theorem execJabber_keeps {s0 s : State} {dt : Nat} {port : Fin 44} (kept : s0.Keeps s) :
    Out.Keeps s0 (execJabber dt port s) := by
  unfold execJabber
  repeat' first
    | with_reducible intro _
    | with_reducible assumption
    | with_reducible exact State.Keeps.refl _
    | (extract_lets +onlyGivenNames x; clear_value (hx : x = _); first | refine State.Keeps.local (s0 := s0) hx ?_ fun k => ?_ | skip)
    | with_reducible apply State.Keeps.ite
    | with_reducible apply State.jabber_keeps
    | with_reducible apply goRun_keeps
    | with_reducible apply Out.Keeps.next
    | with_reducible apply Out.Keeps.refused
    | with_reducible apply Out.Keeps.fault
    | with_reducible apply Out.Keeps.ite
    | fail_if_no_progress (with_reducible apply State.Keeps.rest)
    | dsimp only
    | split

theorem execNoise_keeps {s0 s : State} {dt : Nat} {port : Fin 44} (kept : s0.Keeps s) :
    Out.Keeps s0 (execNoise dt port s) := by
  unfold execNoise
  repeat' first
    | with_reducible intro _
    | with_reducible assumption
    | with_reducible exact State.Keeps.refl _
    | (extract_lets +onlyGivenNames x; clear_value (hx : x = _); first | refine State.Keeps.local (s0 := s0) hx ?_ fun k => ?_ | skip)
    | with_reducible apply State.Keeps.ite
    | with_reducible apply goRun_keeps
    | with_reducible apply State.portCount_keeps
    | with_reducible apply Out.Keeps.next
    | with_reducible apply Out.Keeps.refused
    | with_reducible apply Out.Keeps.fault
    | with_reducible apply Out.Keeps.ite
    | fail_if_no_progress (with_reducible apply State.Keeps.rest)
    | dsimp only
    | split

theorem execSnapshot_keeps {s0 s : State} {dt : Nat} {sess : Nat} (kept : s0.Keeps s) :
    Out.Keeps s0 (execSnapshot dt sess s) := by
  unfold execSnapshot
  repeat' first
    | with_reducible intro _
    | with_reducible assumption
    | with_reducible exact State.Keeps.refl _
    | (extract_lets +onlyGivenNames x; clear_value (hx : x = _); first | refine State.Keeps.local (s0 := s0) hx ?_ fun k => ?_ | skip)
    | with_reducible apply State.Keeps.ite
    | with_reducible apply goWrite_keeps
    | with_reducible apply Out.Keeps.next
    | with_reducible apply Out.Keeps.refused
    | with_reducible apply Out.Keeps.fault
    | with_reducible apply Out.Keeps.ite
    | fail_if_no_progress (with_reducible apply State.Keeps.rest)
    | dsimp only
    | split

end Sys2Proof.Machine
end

▶ **Description of the task**: Please transcribe each of the entries, exactly as written.

▶ **Your response**:
theorem execJabber_keeps {s0 s : State} {dt : Nat} {port : Fin 44} (kept : s0.Keeps s) :
    Out.Keeps s0 (execJabber dt port s) := by
  unfold execJabber
  repeat' first
    | with_reducible intro _
    | with_reducible assumption
    | with_reducible exact State.Keeps.refl _
    | (extract_lets +onlyGivenNames x; clear_value (hx : x = _); first | refine State.Keeps.local (s0 := s0) hx ?_ fun k => ?_ | skip)
    | with_reducible apply State.Keeps.ite
    | with_reducible apply State.jabber_keeps
    | with_reducible apply goRun_keeps
    | with_reducible apply Out.Keeps.next
    | with_reducible apply Out.Keeps.refused
    | with_reducible apply Out.Keeps.fault
    | with_reducible apply Out.Keeps.ite
    | fail_if_no_progress (with_reducible apply State.Keeps.rest)
    | dsimp only
    | split

theorem execNoise_keeps {s0 s : State} {dt : Nat} {port : Fin 44} (kept : s0.Keeps s) :
    Out.Keeps s0 (execNoise dt port s) := by
  unfold execNoise
  repeat' first
    | with_reducible intro _
    | with_reducible assumption
    | with_reducible exact State.Keeps.refl _
    | (extract_lets +onlyGivenNames x; clear_value (hx : x = _); first | refine State.Keeps.local (s0 := s0) hx ?_ fun k => ?_ | skip)
    | with_reducible apply State.Keeps.ite
    | with_reducible apply goRun_keeps
    | with_reducible apply State.portCount_keeps
    | with_reducible apply Out.Keeps.next
    | with_reducible apply Out.Keeps.refused
    | with_reducible apply Out.Keeps.fault
    | with_reducible apply Out.Keeps.ite
    | fail_if_no_progress (with_reducible apply State.Keeps.rest)
    | dsimp only
    | split

theorem execSnapshot_keeps {s0 s : State} {dt : Nat} {sess : Nat} (kept : s0.Keeps s) :
    Out.Keeps s0 (execSnapshot dt sess s) := by
  unfold execSnapshot
  repeat' first
    | with_reducible intro _
    | with_reducible assumption
    | with_reducible exact State.Keeps.refl _
    | (extract_lets +onlyGivenNames x; clear_value (hx : x = _); first | refine State.Keeps.local (s0 := s0) hx ?_ fun k => ?_ | skip)
    | with_reducible apply State.Keeps.ite
    | with_reducible apply goWrite_keeps
    | with_reducible apply Out.Keeps.next
    | with_reducible apply Out.Keeps.refused
    | with_reducible apply Out.Keeps.fault
    | with_reducible apply Out.Keeps.ite
    | fail_if_no_progress (with_reducible apply State.Keeps.rest)
    | dsimp only
    | split

end Sys2Proof.Machine
end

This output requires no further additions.